Records from a dataset
════════════════

-- ==== Sys2Proof/Machine/Measurement.lean ====
section
/-!
DEFINITION. Machine/Measurement.lean: conversions, gain, plausibility, references, slices, bursts, captures and the DAC rotation (R227 to R264, R283).
-/

namespace Sys2Proof.Machine

/-! ## Samples (R234 to R238) -/

/-- Codes of the qualities (R237). -/
def Quality.code : Quality → Nat
  | .valid => 0 | .settling => 1 | .clipped => 2 | .suspect => 3

/-- The quality of a code. -/
def qualityOf (c : Nat) : Quality := if c = 0 then .valid else if c = 1 then .settling else if c = 2 then .clipped else .suspect

/-- The clip value of a gain code (R236). -/
def clipValue (g : Nat) : Int := [32767, 16384, 8192, 4096].getD g 32767

/-- The clip value of a node in the range in use. -/
def nodeClip (s : State) (n : Nat) : Int := if isCurrentNode n then clipValue (nodeOf s n).gain else 32767

/-- A slice is declared failed (R245). -/
def sliceFailed (s : State) (b k : Nat) : Bool := bit (mbank s b).failed k

/-- A conversion's VALUE and quality (R236 to R238). -/
def sampleOf (s : State) (b k n : Nat) (raw : Int) : Int × Quality :=
  let d := nodeOf s n
  let l := nodeClip s n
  let q := if !(mbank s b).refReady || d.plausFail || (mbank s b).bankFail || sliceFailed s b k || ((mbank s b).repairing.map (·.1)) == some k then
      Quality.suspect
    else if l < raw ∨ raw < -l then .clipped
    else if s.time.gtc < d.settleUntil then .settling
    else .valid
  (clampI (-l) l raw, q)

/-- A sample word (R235). -/
def sampleWord (plaus : Bool) (b q k n : Nat) (v : Int) : Word32 :=
  w32 (ofB plaus * 2147483648 + b % 2 * 1073741824 + q % 4 * 268435456 + k % 16 * 16777216 + n % 256 * 65536 + (v % 65536).toNat)

/-- A marked sample counted (R238, R259). -/
def countQuality (s : State) (b : Nat) (q : Quality) : State :=
  let up (n : Nat) : Nat := satN 4294967295 (n + 1)
  match q with
  | .valid => s
  | .settling => onBank s b fun k => { k with cntSettling := up k.cntSettling }
  | .clipped => onBank s b fun k => { k with cntClipped := up k.cntClipped }
  | .suspect => onBank s b fun k => { k with cntSuspect := up k.cntSuspect }

/-- The leaf whose current a node is. -/
def leafOfCurrent (n : Nat) : Option Nat := leafNums.find? fun u => iNode u == n

/-- The gain of a node in AUTO after a sample (R234). -/
def autoGain (s : State) (u n : Nat) (v : Int) (q : Quality) : State :=
  let d := nodeOf s n
  let l := clipValue d.gain
  if leafKind u = .regulator ∨ soft s u fMeasGain ≠ 4 then s
  else if q = .clipped then setGain s n 0
  else if l * 9 < (v.natAbs : Int) * 10 then setGain s n (d.gain - 1)
  else if q ≠ .valid then onNode s n fun d => { d with low := 0 }
  else if (v.natAbs : Int) * 10 < l * 4 then
    (if 256 ≤ d.low + 1 then setGain s n (Nat.min 3 (d.gain + 1)) else onNode s n fun d => { d with low := d.low + 1 })
  else onNode s n fun d => { d with low := 0 }

/-- What telemetry keeps of a sample (R257, R258); without a SHUNT no current is known (R226). -/
def telemSample (s : State) (n : Nat) (v : Int) (q : Quality) : State :=
  match leafOfCurrent n with
  | some u =>
    onLeaf s u fun l => { l with tel := { l.tel with
      iSamples := if q = .valid ∧ l.env.shunt ≠ 0 then windowAdd s.time.gtc (valueMa l.env.shunt v) l.tel.iSamples else l.tel.iSamples,
      clippedAt := if q = .clipped then some s.time.gtc else l.tel.clippedAt } }
  | none =>
    match leafNums.find? fun u => vNode u == n with
    | some u => onLeaf s u fun l => { l with tel := { l.tel with
        vValidAt := if q = .valid then some s.time.gtc else l.tel.vValidAt,
        clippedAt := if q = .clipped then some s.time.gtc else l.tel.clippedAt } }
    | none => s

/-- I_on: the last current sampled while the slot's generator holds its gates on (R149). -/
def onTimeSample (s : State) (u : Nat) (v : Int) (q : Quality) : State :=
  let p := (vleaf s (slotOf s u)).pwm
  if p.running ∧ p.gateOn ∧ (q = .valid ∨ q = .clipped) then onLeaf s u fun l => { l with pwm := { l.pwm with iOn := valueMa l.env.shunt v } } else s

/-- A sample of a node delivered to the Press and what follows it (R107, R153, R234, R235, R260): the history takes standing conversions only. -/
def deliverSample (s : State) (n : Nat) (v : Int) (q : Quality) (word : Word32) (standing : Bool) : State :=
  let s := onNode s n fun d =>
    { d with value := v, quality := q, word := word, at_ := s.time.gtc, held := if q = .valid ∨ q = .clipped then some (v, s.time.gtc) else d.held }
  let s := telemSample s n v q
  let s := if standing then historySample s n v q else s
  match leafOfCurrent n with
  | some u => autoGain (ltStep (onTimeSample s u v q) u) u n v q
  | none => s

/-- The thermistors' first conversions after the banks have started, before the models are set or advanced (R146, R155, R156); which slice makes them is a
free choice. -/
def readNtc (xs : List (Nat × Int)) (s : State) : State :=
  (xs.filter fun x => x.1 < 8).foldl (fun s x =>
    let d := draw s
    let n := ntcNode x.1
    deliverSample d.2 n x.2 .valid (sampleWord false (nodeBank n) 0 (d.1 % 10) n x.2) true) s

/-! ## Banks and slices (R242 to R246) -/

/-- The slices of a bank that work. -/
def workingSlices (s : State) (b : Nat) : List Nat := sliceNums.filter fun k => !sliceFailed s b k

/-- A CAL_RUN waits for no slice that is gone for good and for none of a failed bank; with none left it completes (R242, R245, R371). -/
def settleCalRun (s : State) : State :=
  if s.meas.calRun.isEmpty then s
  else
    let left := s.meas.calRun.filter fun p => !sliceFailed s p.1 p.2 && !(mbank s p.1).bankFail
    let s := s.onMeas fun m => { m with calRun := left }
    if left.isEmpty then
      match s.link.flights.find? fun f => f.phase == .calibration with
      | some f => doneWith s f stOk (w32 (s.meas.calFailA + 65536 * s.meas.calFailB))
      | none => s
    else s

/-- A bank is declared failed (R242): its conversions are Suspect until the other takes over at the next tick (`takeOverStep`), and plausibility stops. -/
def failBank (b code : Nat) (s : State) : State :=
  if (mbank s b).bankFail then s
  else settleCalRun (raise (onBank (endDual s) b fun k => { k with bankFail := true }) (119 + b) evBankFail (w32 code) 0 0)

/-- The active slice after `k` in ascending order, with wrap-around. -/
def nextSlice (s : State) (b k : Nat) : Nat :=
  ((List.range 11).map fun i => (k + 1 + i) % 11).find? (fun x => !sliceFailed s b x && x != (mbank s b).outSlice) |>.getD k

/-- The active slice before `k`. -/
def prevSlice (s : State) (b k : Nat) : Nat :=
  ((List.range 11).map fun i => (k + 21 - i - 11) % 11).find? (fun x => !sliceFailed s b x && x != k) |>.getD 15

/-- A slice converted a node: its last sample came from it, or a failed check of the rotation names both (R235, R249). -/
def convertedBy (s : State) (b k n : Nat) : Bool :=
  let w := (nodeOf s n).word.toNat
  (w / 1073741824 % 2 == b && w / 16777216 % 16 == k) || (mbank s b).suspects.contains (k, n)

/-- A slice is replaced or removed for good (R245): recorded in NVM-A; the failure counts of the nodes it converted restart (R249). -/
def loseSlice (b k repl : Nat) (s : State) : State :=
  if sliceFailed s b k then s
  else
    let named := (s.meas.nodes.map (·.1)).filter (convertedBy s b k)
    let s := onBank s b fun x => { x with failed := x.failed ||| 2 ^ k, outSlice := 15, suspects := x.suspects.filter (fun p => p.1 != k), repairing := none }
    let s := s.onNvm fun n => if b = 0 then { n with failedA := n.failedA ||| 2 ^ k } else { n with failedB := n.failedB ||| 2 ^ k }
    let s := named.foldl (fun s n => onNode s n fun d => { d with fails := 0 }) s
    let s := settleCalRun (raise s (119 + b) evSliceRepaired (w32 k) (w32 repl) 0)
    if (workingSlices s b).length < 7 then failBank b 1 s else s

/-- A slice in service is declared failed by plausibility (R249): the spare, or the slice then calibrating, takes over its positions after 16 shadow
conversions; without one it is removed at once (R245, R246). -/
def declareSlice (b k : Nat) (s : State) : State :=
  let x := mbank s b
  if x.repairing.isSome then s
  else if x.outSlice = 15 then loseSlice b k 15 s
  else onBank s b fun x => { x with repairing := some (k, 16) }

/-- A conversion of a slice under repair: after the sixteenth its replacement takes over (R245). -/
def repairStep (b k : Nat) (s : State) : State :=
  match (mbank s b).repairing with
  | some (x, n) =>
    if x ≠ k then s
    else if n ≤ 1 then loseSlice b k (mbank s b).outSlice s
    else onBank s b fun y => { y with repairing := some (x, n - 1) }
  | none => s

/-- CAL_BEHIND (R246): once, while a bank without a spare has a slice whose calibration is older than 330 ms. -/
def calBehindStep (b : Nat) (s : State) : State :=
  let age := calAge s b
  if (mbank s b).outSlice ≠ 15 ∨ age ≤ 330 then onBank s b fun k => { k with calBehind := false }
  else if (mbank s b).calBehind then s
  else raise (onBank s b fun k => { k with calBehind := true }) (119 + b) evCalBehind (w32 age) 0 0

/-! ## Plausibility (R247 to R249) -/

/-- 0.5 % of the full scale of the range in use, on the VALUE scale times 1,000; four converter steps of the range are always less (R247). A
die temperature's and an NTC node's full scale is taken as the 32,768 counts of VALUE (DEDUCED, log entry 44). -/
def plausLimit (s : State) (n : Nat) : Int := (if isCurrentNode n then 32768 / (gainOf (nodeOf s n).gain / 10 : Nat) else 32768) * 5

/-- Nodes of a bank in PLAUS_FAIL that carry a current (R242). -/
def plausCurrents (s : State) (b : Nat) : Nat := ((List.range 243).filter fun n => isCurrentNode n && nodeBank n == b && (nodeOf s n).plausFail).length

/-- A slice noted in a failed check of the present rotation, at most 22 ms in RUN and 220 ms in DOZE (R247, R249). -/
def noteSuspect (s : State) (b k n : Nat) : State :=
  let span := if s.power.mode = .doze then 88000000 else 8800000
  onBank s b fun x =>
    let x := if x.checksAt + span ≤ s.time.gtc then { x with suspects := [], checksAt := s.time.gtc } else x
    { x with suspects := if x.suspects.contains (k, n) then x.suspects else x.suspects ++ [(k, n)] }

════════════════

What the task requires:
Which lines above hold the string "sampleWord"? Show each of them.

Answer below:
def sampleWord (plaus : Bool) (b q k n : Nat) (v : Int) : Word32 :=
    deliverSample d.2 n x.2 .valid (sampleWord false (nodeBank n) 0 (d.1 % 10) n x.2) true) s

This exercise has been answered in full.